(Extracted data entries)
►
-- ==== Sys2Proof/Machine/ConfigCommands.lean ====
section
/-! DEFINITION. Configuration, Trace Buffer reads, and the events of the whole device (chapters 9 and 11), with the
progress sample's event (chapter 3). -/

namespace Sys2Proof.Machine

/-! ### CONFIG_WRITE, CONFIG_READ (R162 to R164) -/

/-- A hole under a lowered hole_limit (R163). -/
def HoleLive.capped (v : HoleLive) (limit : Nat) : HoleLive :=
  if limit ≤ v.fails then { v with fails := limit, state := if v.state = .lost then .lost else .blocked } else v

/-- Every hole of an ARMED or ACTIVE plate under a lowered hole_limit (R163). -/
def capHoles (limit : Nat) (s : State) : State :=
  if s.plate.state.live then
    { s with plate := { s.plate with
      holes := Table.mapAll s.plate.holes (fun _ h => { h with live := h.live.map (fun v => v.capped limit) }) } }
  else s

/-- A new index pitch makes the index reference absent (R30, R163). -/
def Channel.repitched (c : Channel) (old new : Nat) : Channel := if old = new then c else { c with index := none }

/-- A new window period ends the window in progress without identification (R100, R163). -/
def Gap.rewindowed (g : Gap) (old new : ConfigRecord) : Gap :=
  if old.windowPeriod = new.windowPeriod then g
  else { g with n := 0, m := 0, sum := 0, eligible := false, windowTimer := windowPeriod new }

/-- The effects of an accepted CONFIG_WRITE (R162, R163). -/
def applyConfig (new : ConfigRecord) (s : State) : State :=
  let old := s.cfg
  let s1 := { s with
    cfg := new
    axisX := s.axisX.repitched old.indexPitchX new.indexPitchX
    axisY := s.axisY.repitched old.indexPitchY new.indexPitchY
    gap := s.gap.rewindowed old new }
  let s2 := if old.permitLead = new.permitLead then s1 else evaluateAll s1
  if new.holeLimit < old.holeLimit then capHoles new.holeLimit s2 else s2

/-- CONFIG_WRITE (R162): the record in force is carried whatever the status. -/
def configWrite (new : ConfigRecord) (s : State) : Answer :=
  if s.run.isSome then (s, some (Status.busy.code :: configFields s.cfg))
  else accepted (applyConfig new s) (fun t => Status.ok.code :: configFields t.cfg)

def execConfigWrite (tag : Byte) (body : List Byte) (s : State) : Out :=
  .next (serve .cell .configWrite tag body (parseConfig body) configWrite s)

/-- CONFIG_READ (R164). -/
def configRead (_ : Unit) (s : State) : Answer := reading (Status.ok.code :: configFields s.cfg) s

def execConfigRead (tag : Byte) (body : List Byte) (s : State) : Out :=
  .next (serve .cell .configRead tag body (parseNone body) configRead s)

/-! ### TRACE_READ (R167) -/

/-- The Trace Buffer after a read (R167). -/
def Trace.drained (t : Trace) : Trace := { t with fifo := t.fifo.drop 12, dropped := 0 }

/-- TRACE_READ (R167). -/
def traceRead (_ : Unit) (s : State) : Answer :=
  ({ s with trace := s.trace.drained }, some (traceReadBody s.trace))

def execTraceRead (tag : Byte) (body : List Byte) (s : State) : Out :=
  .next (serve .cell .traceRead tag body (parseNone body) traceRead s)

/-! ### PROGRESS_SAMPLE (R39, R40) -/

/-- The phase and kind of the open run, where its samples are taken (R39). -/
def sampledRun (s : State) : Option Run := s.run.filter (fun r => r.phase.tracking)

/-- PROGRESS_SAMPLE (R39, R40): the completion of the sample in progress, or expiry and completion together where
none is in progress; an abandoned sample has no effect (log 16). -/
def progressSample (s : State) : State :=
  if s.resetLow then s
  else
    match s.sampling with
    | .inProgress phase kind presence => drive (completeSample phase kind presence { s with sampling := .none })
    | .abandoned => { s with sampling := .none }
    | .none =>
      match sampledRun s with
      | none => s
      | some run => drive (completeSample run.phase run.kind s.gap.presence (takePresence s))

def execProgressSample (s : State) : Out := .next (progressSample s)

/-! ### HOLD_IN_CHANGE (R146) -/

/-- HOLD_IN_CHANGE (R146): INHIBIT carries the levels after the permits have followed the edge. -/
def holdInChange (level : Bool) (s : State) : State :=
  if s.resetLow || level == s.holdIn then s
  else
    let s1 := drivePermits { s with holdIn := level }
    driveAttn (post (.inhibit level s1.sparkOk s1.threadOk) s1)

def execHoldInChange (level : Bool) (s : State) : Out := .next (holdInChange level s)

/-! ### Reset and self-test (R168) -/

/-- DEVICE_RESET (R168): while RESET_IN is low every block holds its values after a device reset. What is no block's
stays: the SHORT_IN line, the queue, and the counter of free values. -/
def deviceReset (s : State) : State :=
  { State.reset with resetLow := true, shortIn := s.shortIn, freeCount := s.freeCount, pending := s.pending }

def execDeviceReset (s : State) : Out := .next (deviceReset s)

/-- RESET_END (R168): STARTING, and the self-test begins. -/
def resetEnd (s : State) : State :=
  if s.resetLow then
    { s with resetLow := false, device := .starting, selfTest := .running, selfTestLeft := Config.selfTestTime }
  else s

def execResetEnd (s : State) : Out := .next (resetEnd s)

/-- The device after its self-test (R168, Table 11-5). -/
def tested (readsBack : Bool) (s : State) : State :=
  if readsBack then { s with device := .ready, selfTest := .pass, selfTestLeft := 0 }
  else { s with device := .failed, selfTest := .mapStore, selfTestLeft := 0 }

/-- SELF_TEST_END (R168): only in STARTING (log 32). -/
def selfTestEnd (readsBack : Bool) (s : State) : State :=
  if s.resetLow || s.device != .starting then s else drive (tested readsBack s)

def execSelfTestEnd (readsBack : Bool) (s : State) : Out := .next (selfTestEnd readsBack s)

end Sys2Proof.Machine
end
◄
►
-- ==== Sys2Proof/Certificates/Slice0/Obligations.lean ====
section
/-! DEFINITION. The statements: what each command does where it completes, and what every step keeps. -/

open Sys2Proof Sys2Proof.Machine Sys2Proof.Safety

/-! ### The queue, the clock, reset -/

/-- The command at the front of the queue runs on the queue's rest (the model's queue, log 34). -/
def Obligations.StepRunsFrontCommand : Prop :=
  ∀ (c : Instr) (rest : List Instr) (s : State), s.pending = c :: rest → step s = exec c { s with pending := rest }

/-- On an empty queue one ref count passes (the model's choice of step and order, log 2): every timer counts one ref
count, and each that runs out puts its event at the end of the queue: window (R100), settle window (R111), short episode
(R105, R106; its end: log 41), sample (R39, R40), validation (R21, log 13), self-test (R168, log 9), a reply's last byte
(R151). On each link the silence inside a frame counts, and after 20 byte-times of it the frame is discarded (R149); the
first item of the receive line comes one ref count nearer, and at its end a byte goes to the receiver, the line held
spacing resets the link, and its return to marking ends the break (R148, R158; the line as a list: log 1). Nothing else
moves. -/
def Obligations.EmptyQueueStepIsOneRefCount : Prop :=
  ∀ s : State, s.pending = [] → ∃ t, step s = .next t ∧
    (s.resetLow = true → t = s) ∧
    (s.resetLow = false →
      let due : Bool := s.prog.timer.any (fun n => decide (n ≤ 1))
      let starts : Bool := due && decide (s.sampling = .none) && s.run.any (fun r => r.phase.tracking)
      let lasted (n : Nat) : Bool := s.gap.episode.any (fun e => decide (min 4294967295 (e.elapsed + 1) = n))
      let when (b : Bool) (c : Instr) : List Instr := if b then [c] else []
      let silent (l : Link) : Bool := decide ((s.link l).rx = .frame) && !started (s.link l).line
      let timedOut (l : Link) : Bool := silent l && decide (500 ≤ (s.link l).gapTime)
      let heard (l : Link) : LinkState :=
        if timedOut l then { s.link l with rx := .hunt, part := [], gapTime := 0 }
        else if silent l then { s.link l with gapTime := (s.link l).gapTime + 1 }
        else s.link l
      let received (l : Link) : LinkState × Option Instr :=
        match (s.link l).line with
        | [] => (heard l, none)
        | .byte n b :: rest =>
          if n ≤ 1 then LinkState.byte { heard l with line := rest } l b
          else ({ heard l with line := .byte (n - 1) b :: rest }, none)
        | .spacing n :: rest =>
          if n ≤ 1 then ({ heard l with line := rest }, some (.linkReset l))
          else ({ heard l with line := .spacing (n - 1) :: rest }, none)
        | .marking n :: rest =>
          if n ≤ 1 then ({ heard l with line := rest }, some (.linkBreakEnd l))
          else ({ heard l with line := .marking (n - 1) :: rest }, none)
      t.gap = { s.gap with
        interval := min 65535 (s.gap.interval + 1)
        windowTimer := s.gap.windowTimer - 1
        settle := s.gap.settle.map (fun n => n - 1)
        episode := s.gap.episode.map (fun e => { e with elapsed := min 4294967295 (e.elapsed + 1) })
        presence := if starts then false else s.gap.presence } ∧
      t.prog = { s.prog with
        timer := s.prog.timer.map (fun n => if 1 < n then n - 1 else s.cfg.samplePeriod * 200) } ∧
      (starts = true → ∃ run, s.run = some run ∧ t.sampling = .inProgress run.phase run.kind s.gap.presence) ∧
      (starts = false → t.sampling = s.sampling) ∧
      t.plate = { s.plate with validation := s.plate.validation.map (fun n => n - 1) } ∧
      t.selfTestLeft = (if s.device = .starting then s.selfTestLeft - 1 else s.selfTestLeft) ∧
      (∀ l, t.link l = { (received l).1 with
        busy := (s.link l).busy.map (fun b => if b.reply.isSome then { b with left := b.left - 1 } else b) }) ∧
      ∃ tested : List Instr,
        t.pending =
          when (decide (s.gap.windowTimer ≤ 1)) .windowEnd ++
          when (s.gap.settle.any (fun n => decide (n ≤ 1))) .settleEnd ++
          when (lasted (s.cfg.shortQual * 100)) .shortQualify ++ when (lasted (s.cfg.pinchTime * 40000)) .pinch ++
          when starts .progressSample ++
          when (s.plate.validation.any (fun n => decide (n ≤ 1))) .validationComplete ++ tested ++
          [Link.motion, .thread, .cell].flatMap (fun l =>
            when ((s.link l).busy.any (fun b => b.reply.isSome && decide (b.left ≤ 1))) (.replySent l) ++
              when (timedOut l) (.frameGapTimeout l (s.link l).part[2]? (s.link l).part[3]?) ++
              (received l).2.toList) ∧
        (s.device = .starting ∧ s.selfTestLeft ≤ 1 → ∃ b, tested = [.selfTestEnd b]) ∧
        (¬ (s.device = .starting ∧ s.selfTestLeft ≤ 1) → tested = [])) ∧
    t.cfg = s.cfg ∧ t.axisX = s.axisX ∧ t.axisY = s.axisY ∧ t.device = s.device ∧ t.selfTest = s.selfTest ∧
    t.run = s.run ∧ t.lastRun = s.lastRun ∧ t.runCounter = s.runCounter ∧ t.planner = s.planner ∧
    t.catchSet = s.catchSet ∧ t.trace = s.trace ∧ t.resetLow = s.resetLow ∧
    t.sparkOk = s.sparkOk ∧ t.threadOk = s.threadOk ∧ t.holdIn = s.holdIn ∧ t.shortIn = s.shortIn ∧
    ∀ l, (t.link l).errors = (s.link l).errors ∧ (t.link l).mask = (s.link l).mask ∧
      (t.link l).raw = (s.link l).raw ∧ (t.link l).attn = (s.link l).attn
◄
- [Required action] For this exercise, repeat exactly the lines of the data above from the one with "s with plate" down to the one with "(R162, R163). -/", both end lines included.

- [Exercise result]
    { s with plate := { s.plate with
      holes := Table.mapAll s.plate.holes (fun _ h => { h with live := h.live.map (fun v => v.capped limit) }) } }
  else s

/-- A new index pitch makes the index reference absent (R30, R163). -/
def Channel.repitched (c : Channel) (old new : Nat) : Channel := if old = new then c else { c with index := none }

/-- A new window period ends the window in progress without identification (R100, R163). -/
def Gap.rewindowed (g : Gap) (old new : ConfigRecord) : Gap :=
  if old.windowPeriod = new.windowPeriod then g
  else { g with n := 0, m := 0, sum := 0, eligible := false, windowTimer := windowPeriod new }

/-- The effects of an accepted CONFIG_WRITE (R162, R163). -/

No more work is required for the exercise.